(Stored data entries)
/-! ### SDS packets (R83 to R99) -/

/-- A packet header (R83). -/
structure SdsHeader where
  magic : Nat
  version : Nat
  flags : Nat
  stream : Nat
  plane : Nat
  bits : Nat
  res7 : Nat
  first : Nat
  count : Nat
  colRes : Nat
  line : Nat
  marker : Nat
  payload : Nat
  res28 : Nat
  deriving DecidableEq, Repr

/-- The header's fields (R83). -/
def parseHeader (l : List Byte) : SdsHeader :=
  let span := uAt l 8 8
  let cnt := bitsOf span 20 20
  { magic := uAt l 0 2, version := uAt l 2 1, flags := uAt l 3 1, stream := uAt l 4 1, plane := uAt l 5 1
    bits := uAt l 6 1, res7 := uAt l 7 1, first := bitsOf span 0 20, count := if cnt = 0 then 1048576 else cnt
    colRes := bitsOf span 40 24, line := uAt l 16 6, marker := uAt l 22 2, payload := uAt l 24 4, res28 := uAt l 28 4 }

/-- The checks of R89 on a header of stream `n` with `left` bytes left in its buffer. -/
def SdsHeader.passes (h : SdsHeader) (n : Nat) (b : Binding) (left : Nat) : Bool :=
  decide (36 ≤ left) && decide (h.magic = 0x5D5A ∧ h.version = 1 ∧ within h.payload 1 131036 ∧ h.flags < 8 ∧
    h.res7 = 0 ∧ h.colRes = 0 ∧ h.res28 = 0) && decide (h.stream = n) &&
    (decide (h.plane < 16) && bitOf b.planeMask h.plane && decide (h.bits = b.bits)) &&
    decide (h.first = b.firstColumn ∧ h.count = b.columnCount) && decide (36 + h.payload ≤ left) &&
    decide (h.line + b.barOffset < 2 ^ 48)

/-- The 16 levels of a unit (R86). -/
def unitLevels (bits v : Nat) : List Nat := (List.range 16).map (fun d => (v >>> (bits * d)) % 2 ^ bits)

/-- Unit `k` of a reference line; a blank line has level 0 everywhere (R88). -/
def refUnit (ref : Option (List Nat)) (k : Nat) : List Nat :=
  match ref with
  | some l => ((l.drop (16 * k)).take 16 ++ List.replicate 16 0).take 16
  | none => List.replicate 16 0

/-- A decoded payload so far: units (the last one first), how many, and whether REPEAT_UP was used. -/
structure Decoded where
  units : List (List Nat) := []
  n : Nat := 0
  repeated : Bool := false
  deriving DecidableEq, Repr

/-- `k` units of the same levels added. -/
def Decoded.fill (d : Decoded) (k : Nat) (levels : List Nat) : Decoded :=
  { d with units := List.replicate k levels ++ d.units, n := d.n + k }

/-- `k` units copied from the reference line (R88). -/
def Decoded.copyUp (d : Decoded) (k : Nat) (ref : Option (List Nat)) : Decoded :=
  { units := ((List.range k).map (fun j => refUnit ref (d.n + j))).reverse ++ d.units, n := d.n + k, repeated := true }

/-- `k` units read from the payload (R86). -/
def literalUnits (bits : Nat) : Nat → List Byte → List (List Nat)
  | 0, _ => []
  | k + 1, l => unitLevels bits (leNat (l.take (2 * bits))) :: literalUnits bits k (l.drop (2 * bits))

/-- The tokens of a payload (R85 to R88): none where they break R85 or give more than `total` units. -/
def decodeTokens (bits total : Nat) (ref : Option (List Nat)) : Nat → List Byte → Decoded → Option Decoded
  | _, [], d => some d
  | 0, _ :: _, _ => none
  | fuel + 1, b :: l, d =>
    let v := b.toNat
    let go := fun (k need : Nat) (d1 : Decoded) =>
      if total < d.n + k ∨ l.length < need then none else decodeTokens bits total ref fuel (l.drop need) d1
    if v < 0x40 then
      let k := v + 1
      go k (2 * bits * k) { d with units := (literalUnits bits k l).reverse ++ d.units, n := d.n + k }
    else if v < 0x80 then go (v - 0x40 + 1) 0 (d.fill (v - 0x40 + 1) (List.replicate 16 0))
    else if v < 0xC0 then go (v - 0x80 + 1) 0 (d.copyUp (v - 0x80 + 1) ref)
    else if v < 0xE0 then go (v - 0xC0 + 1) (2 * bits) (d.fill (v - 0xC0 + 1) (unitLevels bits (leNat (l.take (2 * bits)))))
    else if v = 0xE0 then go (uAt l 0 2 + 1) 2 (d.fill (uAt l 0 2 + 1) (List.replicate 16 0))
    else if v = 0xE1 then go (uAt l 0 2 + 1) 2 (d.copyUp (uAt l 0 2 + 1) ref)
    else none
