/-- An engine is declared offline (R131 to R133): the lines in flight lose its slice, and with the last engine they are
not completed. `held`: its bank could not be loaded (R368). -/
def State.engineOffline (s : State) (e cause : Nat) (held : Bool := false) : State :=
  if s.get (F.LE_STATUS_STATE e) = 3 ∨ 12 ≤ e then s
  else
    let s1 := (s.set (F.LE_STATUS_STATE e) 3).set (F.LE_STATUS_OFF_CAUSE e) cause
    let fl := s1.lines.inFlight.map (fun f => f.lose e)
    let kept := if s1.onlineEngines = [] then [] else fl
    let s2 := { s1 with lines := { s1.lines with inFlight := kept } }
    (s2.showEngines.cause F.LINE_INT_STATUS_ENGINE_OFFLINE).limpRaise 3 (e + 16 * cause + 64 * b2n held)

/-- The number of the slice that holds column `x` of a window of `c` columns shared by `n` engines (R127). -/
def sliceOf (c n x : Nat) : Nat := ((List.range n).filter (fun j => decide (j * c / n ≤ x))).length - 1

/-- The engine that owns a column of the window (R127). -/
def ownerOf (engines : List Nat) (c x : Nat) : Nat := engines.getD (sliceOf c engines.length x) 0

/-! ### Tables (R116 to R120, R125) -/

/-- A plane's tables. -/
def State.linePlane (s : State) (p : Nat) : LinePlane := s.lines.planes.get {} p

/-- A plane's tables replaced. -/
def State.setLinePlane (s : State) (p : Nat) (x : LinePlane) : State :=
  { s with lines := { s.lines with planes := s.lines.planes.set {} p x } }

/-- The default table of a plane of `bits` bits: the identity (R116). -/
def identityTable (bits : Nat) : List Nat := (List.range 16).map (fun v => if v < 2 ^ bits then v else 0)

/-- The bits of a plane; a plane not declared shows its tables over 4 bits. -/
def State.planeBits (s : State) (p : Nat) : Nat :=
  match s.geo.plane p with
  | some x => x.bits
  | none => 4

/-- The remap table of a plane (R116). -/
def State.remapTable (s : State) (p : Nat) : List Nat := (s.linePlane p).remap.getD (identityTable (s.planeBits p))

/-- The size-boost table of a plane (R125). -/
def State.boostTable (s : State) (p : Nat) : List Nat := (s.linePlane p).boost.getD (identityTable (s.planeBits p))

/-- The rules of R116 for a plane of `bits` bits. -/
def tableOk (bits : Nat) (l : List Nat) : Bool :=
  decide (l.getD 0 0 = 0) && (List.range 16).all (fun v => if v < 2 ^ bits then decide (l.getD v 0 < 2 ^ bits) else
    decide (l.getD v 0 = 0))

/-- Check 9 of R38: every declared plane's tables against its BITS. -/
def State.tablesCheck (s : State) : Bool :=
  s.geo.planes.cells.all (fun c => tableOk c.2.bits (s.remapTable c.1) && tableOk c.2.bits (s.boostTable c.1))

/-- The first block of row `y` of a plane's tile in the table area. -/
def State.tileBlock (s : State) (p y : Nat) : Nat := s.tableBase + p * 8192 + y * 8

/-- The hash of R120. -/
def tileMix (v : Nat) : Nat :=
  let a := (v ^^^ (v >>> 16)) * 0x7FEB352D % 2 ^ 32
  let b := (a ^^^ (a >>> 15)) * 0x846CA68B % 2 ^ 32
  b ^^^ (b >>> 16)

/-- A selector of a generated tile (R120). -/
def tileSelector (plane seed modulus y x : Nat) : Nat :=
  ((tileMix (((seed ^^^ (plane <<< 20)) ^^^ (y <<< 10)) ^^^ x) >>> 16) * modulus) >>> 16

/-- One row of a generated tile: 512 bytes, the low nibble for even x (R119, R120). -/
def tileRow (plane seed modulus tw y : Nat) : List Byte :=
  let sel := fun x => if x < tw then tileSelector plane seed modulus y x else 0
  (List.range 512).map (fun k => BitVec.ofNat 8 (sel (2 * k) + 16 * sel (2 * k + 1)))

/-- A host tile keeps the rules of R119. -/
def tileOk (tw : Nat) : Nat → List Byte → Bool
  | 0, _ => true
  | th + 1, l =>
    (List.range 512).all (fun k =>
      let v := (l.getD k 0).toNat
      decide (v % 16 < 8 ∧ v / 16 < 8) && (decide (2 * k < tw) || decide (v % 16 = 0)) &&
        (decide (2 * k + 1 < tw) || decide (v / 16 = 0))) && tileOk tw th (l.drop 512)

/-- A tile's rows stored one after the other. -/
def State.storeTile (s : State) (p : Nat) (rows : Nat → List Byte) : Nat → State
  | 0 => s
  | y + 1 => (s.storeTile p rows y).cellarStore (s.tileBlock p y) 8 (rows y)

/-- A plane has a tile from now on (R118). -/
def State.setTile (s : State) (p : Nat) (t : Option Tile) : State :=
  (s.setLinePlane p { s.linePlane p with tile := t }).setBit F.LINE_MASK_VALID_PLANES p t.isSome

/-! ### Steps 1 to 4 at the start of a line -/

/-- A nozzle is usable: GOOD or SUSPECT as published (R113, R272). -/
def State.usable (s : State) (nozzle : Nat) : Bool := decide (s.watch.states.get 0 nozzle < 2)

/-- The rows of the set that covers a column, in rotation order (R31, R117). -/
def State.coverRows (s : State) (p col : Nat) : List RowEntry :=
  match (s.geo.setsAt p col).head? with
  | some x => s.geo.setRows x
  | none => []

/-- The member that prints a column: the row and the nozzle's index in it. -/
def RowEntry.member (r : RowEntry) (col : Nat) : Nat × Nat × Nat := (r.port, r.row, (r.nozzleOf col).getD 0)

/-- The nozzle of a row that prints a column is usable. -/
def State.memberUsable (s : State) (r : RowEntry) (col : Nat) : Bool :=
  s.usable (nozzleId r.port (r.local ((r.nozzleOf col).getD 0)))

/-- Steps 2 and 3 for one column (R117, R121, R122): its member, none where it has no usable one, and whether the
member is a substitute. A column with code 0 is never substituted. -/
def State.choose (s : State) (p col sel code : Nat) (subst : Bool) : Option (Nat × Nat × Nat) × Bool :=
  let rows := s.coverRows p col
  let n := rows.length
  match rows[sel % n]? with
  | none => (none, false)
  | some r =>
    if s.memberUsable r col then (some (r.member col), false)
    else if code = 0 then (none, false)
    else if !subst then (some (r.member col), false)
    else match ((List.range n).map (fun d => rows.getD ((sel + d) % n) r)).find? (fun x => s.memberUsable x col) with
      | some x => (some (x.member col), true)
      | none => (none, false)

/-- The selector of a column in a tile row's blocks: 0 where its block was delivered as zeros (R117, R118). -/
def selectorAt (blocks : List (Option (List Byte))) (x : Nat) : Nat :=
  let v := (((blocks.getD (x / 128) none).getD zeroBlock).getD (x % 128 / 2) 0).toNat
  if x % 2 = 0 then v % 16 else v / 16

/-- The tile row of image line `n` read once by each engine (R118): the blocks each was delivered. -/
def State.readTile (s : State) (p n : Nat) (t : Tile) : List Nat → List (List (Option (List Byte))) × State
  | [] => ([], s)
  | _ :: r =>
    let (l, s1) := s.cellarReads ((List.range 8).map (· + s.tileBlock p (n % t.th)))
    let (ls, s2) := s1.readTile p n t r
    (l :: ls, s2)

/-- MASK_ZERO counts an image line of a plane once (R118). -/
def State.countMaskZero (s : State) (p n : Nat) : State :=
  if s.lines.maskZero.contains (p, n) then s
  else
    let s1 := { s with lines := { s.lines with maskZero := (p, n) :: s.lines.maskZero } }
    (s1.bump F.LINE_MASK_ZERO).cause F.LINE_INT_STATUS_MASK_ZERO

/-- Column `x` of the window moved by a distance to one side, when it stays in the window. -/
def shiftColumn (c x d : Nat) (up : Bool) : Option Nat :=
  if up then (if x + d < c then some (x + d) else none) else if d ≤ x then some (x - d) else none

/-- The candidate targets of source `x` in order (R123). -/
def candidates (c x : Nat) (even : Bool) : List Nat :=
  [shiftColumn c x 1 (!even), shiftColumn c x 1 even, shiftColumn c x 2 (!even), shiftColumn c x 2 even].filterMap id

/-- The sources of a line and the target each takes, none where no candidate is eligible (R123, R126). -/
def spreadSources (codes : List Nat) (members : List (Option (Nat × Nat × Nat))) (even spread : Bool) :
    List (Nat × Option Nat) :=
  let c := codes.length
  let source := fun x => decide (codes.getD x 0 ≠ 0) && (members.getD x none).isNone
  let eligible := fun t => decide (codes.getD t 0 = 0) && (members.getD t none).isSome
  ((List.range c).filter source).map (fun x => (x, if spread then (candidates c x even).find? eligible else none))

/-- The line engines begin a handed line (R111, R112, R114). -/
def State.beginLine (s : State) (h : Handed) : State :=
  let b := (s.stream h.stream).bind
  let engines := s.onlineEngines
  let c := b.columnCount
  let f : InFlight := { stream := h.stream, plane := h.plane, line := h.line, epoch := s.get F.WATCH_EPOCH,
                        since := s.now, faulty := h.faulty, engines := engines }
  let (g, s1) := match h.levels with
    | none => ({ f with blank := true }, s)
    | some levels =>
      let lp := s.linePlane h.plane
      let remap := s.remapTable h.plane
      let codes := (List.range c).map (fun x => remap.getD (levels.getD x 0) 0)
      let (reads, s2) := match lp.tile with
        | some t => s.readTile h.plane h.line t engines
        | none => ([], s)
      let s3 := if reads.any (fun l => l.any Option.isNone) then s2.countMaskZero h.plane h.line else s2
      let tw := match lp.tile with
        | some t => t.tw
        | none => 1
      let sel := fun (x : Nat) => if lp.tile.isSome then
        selectorAt (reads.getD (sliceOf c engines.length x) []) ((b.firstColumn + x) % tw) else 0
      let chosen : List (Option (Nat × Nat × Nat) × Bool) := (List.range c).map (fun x => s.choose h.plane (b.firstColumn + x) (sel x) (codes.getD x 0) lp.subst)
      let members := chosen.map Prod.fst
      let subs := ((List.range c).filter (fun x => (chosen.getD x (none, false)).2)).foldl (fun (tb : Tbl Nat) x =>
        let e := ownerOf engines c x
        tb.set 0 e (tb.get 0 e + 1)) {}
      ({ f with codes := codes, members := members, subs := subs, boost := s.boostTable h.plane,
                sources := spreadSources codes members (h.line % 2 = 0) lp.spread }, s3)
  ({ s1 with lines := { s1.lines with inFlight := s1.lines.inFlight ++ [g], epochInUse := g.epoch } }).showEngines

/-! ### The end of a line: spread, packing and accounting -/

/-- The engine that owns column `x` of a line's window. -/
def InFlight.owner (f : InFlight) (c x : Nat) : Nat := ownerOf f.engines c x

/-- The sources whose records are used: those of a lost slice, and those to a lost slice, are discarded (R132). -/
def InFlight.live (f : InFlight) (c : Nat) : List (Nat × Option Nat) :=
  f.sources.filter (fun x => !f.lost.contains (f.owner c x.1) &&
    match x.2 with
    | some t => !f.lost.contains (f.owner c t)
    | none => true)

/-- Source `a` beats source `b` for target `t` (R124). -/
def beats (even : Bool) (t a b : Nat) : Bool :=
  let da := if a < t then t - a else a - t
  let db := if b < t then t - b else b - t
  decide (da < db) || (decide (da = db) && (if even then decide (a < b) else decide (b < a)))

/-- The source that wins a target (R124). -/
def winner (even : Bool) (live : List (Nat × Option Nat)) (t : Nat) : Option Nat :=
  ((live.filter (fun x => x.2 = some t)).map (·.1)).foldl (fun best x =>
    match best with
    | none => some x
    | some b => if beats even t x b then some x else some b) none

/-- The code that the owner of a column places on its member (R111, R125, R132). -/
def InFlight.codeOf (f : InFlight) (c : Nat) (live : List (Nat × Option Nat)) (x : Nat) : Nat :=
  if f.lost.contains (f.owner c x) then 0
  else if f.codes.getD x 0 ≠ 0 then f.codes.getD x 0
  else match winner (f.line % 2 = 0) live x with
    | some src => f.boost.getD (f.codes.getD src 0) 0
    | none => 0

/-- The codes of a row's nozzles, index 0 first (R111). -/
def InFlight.rowCodes (f : InFlight) (b : Binding) (live : List (Nat × Option Nat)) (r : RowEntry) : List Nat :=
  (List.range r.n).map (fun k =>
    let x := r.column k - b.firstColumn
    if f.members.getD x none = some (r.port, r.row, k) then f.codeOf b.columnCount live x else 0)
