/-- The waveform of the line latched at `time` starts on a waveform port (R210, R211). -/
def State.startWave (s : State) (n w scale : Nat) (wave : Wave) (time : Int) : State :=
  let o : WaveOut := { id := w, wave := wave, scale := scale, t0 := time + s.get (F.WP_DELAY_DELAY_NS n) }
  let s1 := { s with waveOut := s.waveOut.set {} n o }
  (s1.set (F.WP_STATUS_LAST_WAVE n) w).bump (F.WP_STATUS_STREAMED n)

/-- The waveform under way on a head port's waveform port is abandoned (R212). -/
def State.stopWave (s : State) (p : Nat) : State :=
  match s.wpBound p with
  | none => s
  | some n =>
    match lookupCell s.waveOut.cells n with
    | some o => if o.stop.isSome then s else { s with waveOut := s.waveOut.set {} n { o with stop := some s.devTime } }
    | none => s

/-! ### Temperatures (R201, R470) -/

/-- A reading is valid: it carries no fault and is no more than 100 ms old (R201). -/
def Reading.valid (r : Reading) (now : Nat) : Bool :=
  match r.at_ with
  | some a => !r.fault && decide (now ≤ a + 100000000)
  | none => false

/-- The valid readings of a module (R201). -/
def HeadTherm.validTemps (x : HeadTherm) (now : Nat) : List Int :=
  (x.readings.cells.filter (fun c => c.2.valid now)).map (fun c => c.2.temp)

/-- T_m: the mean of the valid readings, rounded towards zero (R201). -/
def HeadTherm.mean (x : HeadTherm) (now : Nat) : Option Int :=
  match x.validTemps now with
  | [] => none
  | l => some (Int.tdiv (l.foldl (· + ·) 0) l.length)

/-- T_head: the hottest valid reading (R470). -/
def HeadTherm.hottest (x : HeadTherm) (now : Nat) : Option Int :=
  match x.validTemps now with
  | [] => none
  | t :: l => some (l.foldl max t)

/-! ### The two engines (R203, R218 to R220) -/

/-- Waveform engine `w` is online. -/
def State.waveOn (s : State) (w : Nat) : Bool :=
  decide (s.get (F.WE_STATUS_STATE w) = 1 ∨ s.get (F.WE_STATUS_STATE w) = 2)

/-- The engine that serves a port, none while both are offline (R203, R219). Log 46 (DEDUCED). -/
def State.waveServer (s : State) (p : Nat) : Option Nat :=
  if s.waveOn (p / 64) then some (p / 64) else if s.waveOn (1 - p / 64) then some (1 - p / 64) else none

/-- An engine serves both halves (R219). -/
def State.waveSole (s : State) (w : Nat) : Bool := s.waveOn w && !s.waveOn (1 - w)

/-- The ports that engine `w` serves. -/
def State.wavePorts (s : State) (w : Nat) : List Nat := (List.range 128).filter (fun p => decide (s.waveServer p = some w))

/-- The steps and served ports that the registers of both engines show. -/
def State.showWaves (s : State) : State :=
  [0, 1].foldl (fun (s' : State) w =>
    let ports := s.wavePorts w
    let s1 := (List.range 4).foldl (fun (a : State) k => a.set (F.WE_SERVED w k)
      ((ports.filter (fun p => decide (p / 32 = k))).foldl (fun m p => m ||| 2 ^ (p % 32)) 0)) s'
    let s2 := (List.range 16).foldl (fun (a : State) k => a.set (F.WE_STEP w k)
      ((ports.filter (fun p => decide (p / 8 = k))).foldl (fun m p => m ||| (s.wp p).step * 16 ^ (p % 8)) 0)) s1
    let best := ports.foldl (fun (b : Nat × Nat) p => if b.1 < (s.wp p).step then ((s.wp p).step, p) else b)
      (0, ports.headD 0)
    ((s2.set (F.WE_STATUS_SERVED_COUNT w) ports.length).set (F.WE_STEP_MAX_STEP w) best.1).set (F.WE_STEP_MAX_PORT w) best.2) s

/-- Engine `w` is placed in service by the firmware (R384). -/
def State.startWaveEngine (s : State) (w : Nat) : State :=
  let s1 := s.set (F.WE_CTRL_ENABLE w) 1
  if s1.get (F.WE_STATUS_STATE w) = 0 then (s1.set (F.WE_STATUS_STATE w) 1).showWaves else s1

/-- The power step of a module changes (R217); `w` is the engine that counts it. -/
def State.setStep (s : State) (w p step : Nat) : State :=
  let x := s.wp p
  if x.step = step then s
  else
    let s1 := ((s.setWp p { x with step := step }).bump (F.WE_STEP_CHANGES w)).showWaves
    if x.step < step then s1.cause (F.WE_INT_STATUS_STEP_UP w) else s1.cause (F.WE_INT_STATUS_STEP_DOWN w)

- TASK GOAL
There is a line with "(f.codes.getD src 0) 0" and a line with "let x := r.column k - b.firstColumn" above. Copy exactly those two lines and all lines between them, with nothing else.

- SOLUTION TO THIS EXERCISE
    | some src => f.boost.getD (f.codes.getD src 0) 0
    | none => 0

/-- The codes of a row's nozzles, index 0 first (R111). -/
def InFlight.rowCodes (f : InFlight) (b : Binding) (live : List (Nat × Option Nat)) (r : RowEntry) : List Nat :=
  (List.range r.n).map (fun k =>
    let x := r.column k - b.firstColumn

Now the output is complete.